[WORK ITEM] Below are records; reproduce exactly the lines from the one that has "-- ==== Sys2Proof/Machine/Barrier.lean" through the one that has "def execTick (s", ends included, and nothing more.

Stored items
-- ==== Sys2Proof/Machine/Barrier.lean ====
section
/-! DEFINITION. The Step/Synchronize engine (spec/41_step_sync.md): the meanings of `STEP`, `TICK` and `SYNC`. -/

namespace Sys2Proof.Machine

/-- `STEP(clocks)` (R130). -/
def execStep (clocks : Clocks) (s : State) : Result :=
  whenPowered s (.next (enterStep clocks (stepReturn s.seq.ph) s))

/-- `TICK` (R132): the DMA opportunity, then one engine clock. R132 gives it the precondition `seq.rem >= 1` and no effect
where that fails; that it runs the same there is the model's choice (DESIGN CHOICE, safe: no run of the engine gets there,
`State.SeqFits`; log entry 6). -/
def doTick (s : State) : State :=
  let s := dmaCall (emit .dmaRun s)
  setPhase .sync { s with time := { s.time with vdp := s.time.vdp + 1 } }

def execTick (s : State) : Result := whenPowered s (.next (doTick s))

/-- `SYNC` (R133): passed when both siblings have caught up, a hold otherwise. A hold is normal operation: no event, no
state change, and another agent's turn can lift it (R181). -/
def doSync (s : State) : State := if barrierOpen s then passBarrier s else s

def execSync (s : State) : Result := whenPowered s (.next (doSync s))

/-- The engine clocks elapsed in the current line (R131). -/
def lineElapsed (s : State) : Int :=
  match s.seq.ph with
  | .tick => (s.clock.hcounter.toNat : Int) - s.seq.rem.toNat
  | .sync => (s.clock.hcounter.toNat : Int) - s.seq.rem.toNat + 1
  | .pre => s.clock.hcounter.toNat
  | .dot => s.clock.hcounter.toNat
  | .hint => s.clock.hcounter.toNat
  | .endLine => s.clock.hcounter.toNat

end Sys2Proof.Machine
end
--
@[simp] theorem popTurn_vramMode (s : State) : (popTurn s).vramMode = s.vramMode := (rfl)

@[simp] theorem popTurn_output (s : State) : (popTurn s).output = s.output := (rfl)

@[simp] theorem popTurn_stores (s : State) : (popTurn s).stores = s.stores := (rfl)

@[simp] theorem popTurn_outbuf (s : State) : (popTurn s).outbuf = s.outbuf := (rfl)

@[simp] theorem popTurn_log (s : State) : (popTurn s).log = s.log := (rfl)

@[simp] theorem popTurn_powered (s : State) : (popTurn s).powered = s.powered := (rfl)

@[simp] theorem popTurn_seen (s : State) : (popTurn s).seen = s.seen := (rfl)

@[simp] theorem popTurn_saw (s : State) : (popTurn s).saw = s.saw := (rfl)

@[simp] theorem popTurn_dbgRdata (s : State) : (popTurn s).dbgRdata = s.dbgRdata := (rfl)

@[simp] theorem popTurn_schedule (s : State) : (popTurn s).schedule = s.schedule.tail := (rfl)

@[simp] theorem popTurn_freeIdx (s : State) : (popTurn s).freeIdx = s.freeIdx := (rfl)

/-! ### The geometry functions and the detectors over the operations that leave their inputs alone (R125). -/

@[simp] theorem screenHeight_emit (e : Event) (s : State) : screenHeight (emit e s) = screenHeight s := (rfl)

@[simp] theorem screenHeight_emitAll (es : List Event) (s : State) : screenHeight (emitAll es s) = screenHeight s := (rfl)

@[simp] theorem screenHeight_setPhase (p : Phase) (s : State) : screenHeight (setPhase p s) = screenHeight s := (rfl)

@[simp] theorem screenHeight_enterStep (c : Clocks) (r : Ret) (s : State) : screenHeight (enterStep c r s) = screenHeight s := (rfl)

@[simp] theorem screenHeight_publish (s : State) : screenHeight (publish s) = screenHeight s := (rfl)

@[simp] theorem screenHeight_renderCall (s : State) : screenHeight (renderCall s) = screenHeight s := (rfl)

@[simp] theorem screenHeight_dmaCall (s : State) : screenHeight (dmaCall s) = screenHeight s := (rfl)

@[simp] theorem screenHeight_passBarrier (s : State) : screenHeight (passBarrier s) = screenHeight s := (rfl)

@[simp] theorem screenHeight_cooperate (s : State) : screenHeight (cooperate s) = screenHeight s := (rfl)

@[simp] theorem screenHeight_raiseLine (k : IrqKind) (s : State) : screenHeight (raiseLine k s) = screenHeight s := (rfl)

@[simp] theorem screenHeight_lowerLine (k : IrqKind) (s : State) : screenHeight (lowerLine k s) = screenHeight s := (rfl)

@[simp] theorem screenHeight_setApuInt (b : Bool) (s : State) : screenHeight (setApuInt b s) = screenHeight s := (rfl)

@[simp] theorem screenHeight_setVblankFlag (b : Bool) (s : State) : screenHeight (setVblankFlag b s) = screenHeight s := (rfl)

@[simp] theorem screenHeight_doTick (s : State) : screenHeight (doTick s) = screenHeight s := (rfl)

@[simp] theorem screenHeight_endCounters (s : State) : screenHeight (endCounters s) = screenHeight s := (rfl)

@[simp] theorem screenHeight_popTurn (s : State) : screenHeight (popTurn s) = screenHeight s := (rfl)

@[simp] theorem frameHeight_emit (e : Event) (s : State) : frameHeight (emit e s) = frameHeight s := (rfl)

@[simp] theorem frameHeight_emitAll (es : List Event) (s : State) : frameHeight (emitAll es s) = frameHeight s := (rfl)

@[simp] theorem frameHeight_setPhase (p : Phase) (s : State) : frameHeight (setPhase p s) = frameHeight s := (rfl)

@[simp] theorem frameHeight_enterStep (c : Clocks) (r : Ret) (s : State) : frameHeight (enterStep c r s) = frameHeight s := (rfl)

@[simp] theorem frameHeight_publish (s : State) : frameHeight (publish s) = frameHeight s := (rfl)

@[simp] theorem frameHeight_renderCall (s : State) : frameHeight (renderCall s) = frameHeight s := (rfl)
--
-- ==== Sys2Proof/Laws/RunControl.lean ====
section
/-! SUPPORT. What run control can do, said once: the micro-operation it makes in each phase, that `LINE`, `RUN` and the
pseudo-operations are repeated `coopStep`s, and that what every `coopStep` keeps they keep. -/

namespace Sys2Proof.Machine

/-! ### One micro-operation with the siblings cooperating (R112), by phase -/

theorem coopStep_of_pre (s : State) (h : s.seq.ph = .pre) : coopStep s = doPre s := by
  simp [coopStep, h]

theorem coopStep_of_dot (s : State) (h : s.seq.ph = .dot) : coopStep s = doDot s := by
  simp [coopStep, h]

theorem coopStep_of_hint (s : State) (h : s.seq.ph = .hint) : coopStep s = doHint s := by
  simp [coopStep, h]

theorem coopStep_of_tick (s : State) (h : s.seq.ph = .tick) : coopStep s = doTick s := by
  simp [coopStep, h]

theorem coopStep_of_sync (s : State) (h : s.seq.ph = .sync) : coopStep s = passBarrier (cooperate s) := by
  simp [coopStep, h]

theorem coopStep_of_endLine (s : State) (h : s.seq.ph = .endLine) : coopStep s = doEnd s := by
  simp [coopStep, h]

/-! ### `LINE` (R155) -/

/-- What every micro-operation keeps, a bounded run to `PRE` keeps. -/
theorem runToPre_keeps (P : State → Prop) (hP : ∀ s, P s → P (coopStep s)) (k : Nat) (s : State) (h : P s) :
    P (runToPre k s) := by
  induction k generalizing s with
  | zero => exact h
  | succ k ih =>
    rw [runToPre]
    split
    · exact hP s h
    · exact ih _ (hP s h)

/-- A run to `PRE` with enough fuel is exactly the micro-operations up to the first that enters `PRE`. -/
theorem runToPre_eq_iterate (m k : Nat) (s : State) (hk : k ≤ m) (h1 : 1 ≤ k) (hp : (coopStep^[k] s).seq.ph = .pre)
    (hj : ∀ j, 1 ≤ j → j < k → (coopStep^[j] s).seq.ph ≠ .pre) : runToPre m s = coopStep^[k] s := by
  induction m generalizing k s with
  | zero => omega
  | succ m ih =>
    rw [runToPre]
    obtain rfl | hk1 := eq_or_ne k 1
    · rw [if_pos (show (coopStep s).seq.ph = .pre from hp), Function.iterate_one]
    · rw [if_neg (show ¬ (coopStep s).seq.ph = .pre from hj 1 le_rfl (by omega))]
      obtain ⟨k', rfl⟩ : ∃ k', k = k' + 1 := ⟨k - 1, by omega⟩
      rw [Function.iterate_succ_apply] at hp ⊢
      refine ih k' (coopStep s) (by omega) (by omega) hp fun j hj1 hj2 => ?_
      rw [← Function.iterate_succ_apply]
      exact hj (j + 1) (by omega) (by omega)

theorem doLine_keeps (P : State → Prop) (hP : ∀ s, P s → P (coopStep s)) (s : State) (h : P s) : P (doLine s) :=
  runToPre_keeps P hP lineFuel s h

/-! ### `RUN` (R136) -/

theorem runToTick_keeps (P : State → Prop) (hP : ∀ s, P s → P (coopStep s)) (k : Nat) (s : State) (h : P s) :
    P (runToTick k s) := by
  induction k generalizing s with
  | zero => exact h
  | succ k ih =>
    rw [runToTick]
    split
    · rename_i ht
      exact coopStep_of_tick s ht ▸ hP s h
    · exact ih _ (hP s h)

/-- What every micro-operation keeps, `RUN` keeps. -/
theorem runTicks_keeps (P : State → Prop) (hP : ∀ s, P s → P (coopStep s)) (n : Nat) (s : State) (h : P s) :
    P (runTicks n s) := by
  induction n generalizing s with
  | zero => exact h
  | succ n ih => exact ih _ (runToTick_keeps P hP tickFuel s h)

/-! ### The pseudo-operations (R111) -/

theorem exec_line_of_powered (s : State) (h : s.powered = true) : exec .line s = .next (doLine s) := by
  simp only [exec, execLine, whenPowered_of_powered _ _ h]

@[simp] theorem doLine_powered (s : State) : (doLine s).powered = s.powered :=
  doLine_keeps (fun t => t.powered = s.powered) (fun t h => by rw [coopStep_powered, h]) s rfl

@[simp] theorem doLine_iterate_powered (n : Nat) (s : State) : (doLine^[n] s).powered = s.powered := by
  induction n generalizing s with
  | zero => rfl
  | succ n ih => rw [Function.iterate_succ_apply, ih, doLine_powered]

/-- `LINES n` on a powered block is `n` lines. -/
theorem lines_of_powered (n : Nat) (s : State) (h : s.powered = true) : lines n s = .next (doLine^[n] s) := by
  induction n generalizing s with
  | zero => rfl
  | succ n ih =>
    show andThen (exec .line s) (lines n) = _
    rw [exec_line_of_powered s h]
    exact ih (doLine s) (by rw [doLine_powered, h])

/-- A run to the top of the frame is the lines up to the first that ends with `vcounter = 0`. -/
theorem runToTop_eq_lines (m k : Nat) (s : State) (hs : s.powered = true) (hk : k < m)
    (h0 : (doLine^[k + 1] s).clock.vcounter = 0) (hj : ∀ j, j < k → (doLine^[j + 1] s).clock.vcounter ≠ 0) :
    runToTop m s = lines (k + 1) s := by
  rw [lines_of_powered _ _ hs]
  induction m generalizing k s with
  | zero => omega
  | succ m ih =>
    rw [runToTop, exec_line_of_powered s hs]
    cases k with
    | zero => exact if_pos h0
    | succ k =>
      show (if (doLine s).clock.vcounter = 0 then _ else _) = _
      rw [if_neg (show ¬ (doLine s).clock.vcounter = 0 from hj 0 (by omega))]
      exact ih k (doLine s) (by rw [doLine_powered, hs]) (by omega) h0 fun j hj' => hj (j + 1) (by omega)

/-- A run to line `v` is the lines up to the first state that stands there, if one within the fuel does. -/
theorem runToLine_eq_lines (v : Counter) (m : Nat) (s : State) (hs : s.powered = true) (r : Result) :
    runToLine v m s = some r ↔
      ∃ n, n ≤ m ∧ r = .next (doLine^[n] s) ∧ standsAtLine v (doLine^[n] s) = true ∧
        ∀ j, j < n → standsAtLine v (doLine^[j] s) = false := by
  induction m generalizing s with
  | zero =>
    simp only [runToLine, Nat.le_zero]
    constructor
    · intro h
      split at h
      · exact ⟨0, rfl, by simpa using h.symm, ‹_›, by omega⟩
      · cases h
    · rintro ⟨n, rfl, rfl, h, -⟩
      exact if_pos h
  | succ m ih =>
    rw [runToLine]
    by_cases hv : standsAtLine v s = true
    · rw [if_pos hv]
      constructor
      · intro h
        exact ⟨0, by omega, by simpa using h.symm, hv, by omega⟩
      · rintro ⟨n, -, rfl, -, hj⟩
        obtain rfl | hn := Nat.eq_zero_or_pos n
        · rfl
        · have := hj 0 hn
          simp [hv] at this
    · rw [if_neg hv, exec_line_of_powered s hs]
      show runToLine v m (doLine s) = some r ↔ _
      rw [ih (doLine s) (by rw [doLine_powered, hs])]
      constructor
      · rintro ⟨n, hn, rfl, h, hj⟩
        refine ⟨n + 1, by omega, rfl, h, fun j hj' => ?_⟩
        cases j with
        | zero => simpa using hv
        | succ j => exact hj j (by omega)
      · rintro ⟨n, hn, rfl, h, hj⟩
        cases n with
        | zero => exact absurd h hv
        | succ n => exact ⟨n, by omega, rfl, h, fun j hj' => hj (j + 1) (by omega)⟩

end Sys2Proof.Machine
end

[RESPONSE TO THIS TASK]
-- ==== Sys2Proof/Machine/Barrier.lean ====
section
/-! DEFINITION. The Step/Synchronize engine (spec/41_step_sync.md): the meanings of `STEP`, `TICK` and `SYNC`. -/

namespace Sys2Proof.Machine

/-- `STEP(clocks)` (R130). -/
def execStep (clocks : Clocks) (s : State) : Result :=
  whenPowered s (.next (enterStep clocks (stepReturn s.seq.ph) s))

/-- `TICK` (R132): the DMA opportunity, then one engine clock. R132 gives it the precondition `seq.rem >= 1` and no effect
where that fails; that it runs the same there is the model's choice (DESIGN CHOICE, safe: no run of the engine gets there,
`State.SeqFits`; log entry 6). -/
def doTick (s : State) : State :=
  let s := dmaCall (emit .dmaRun s)
  setPhase .sync { s with time := { s.time with vdp := s.time.vdp + 1 } }

def execTick (s : State) : Result := whenPowered s (.next (doTick s))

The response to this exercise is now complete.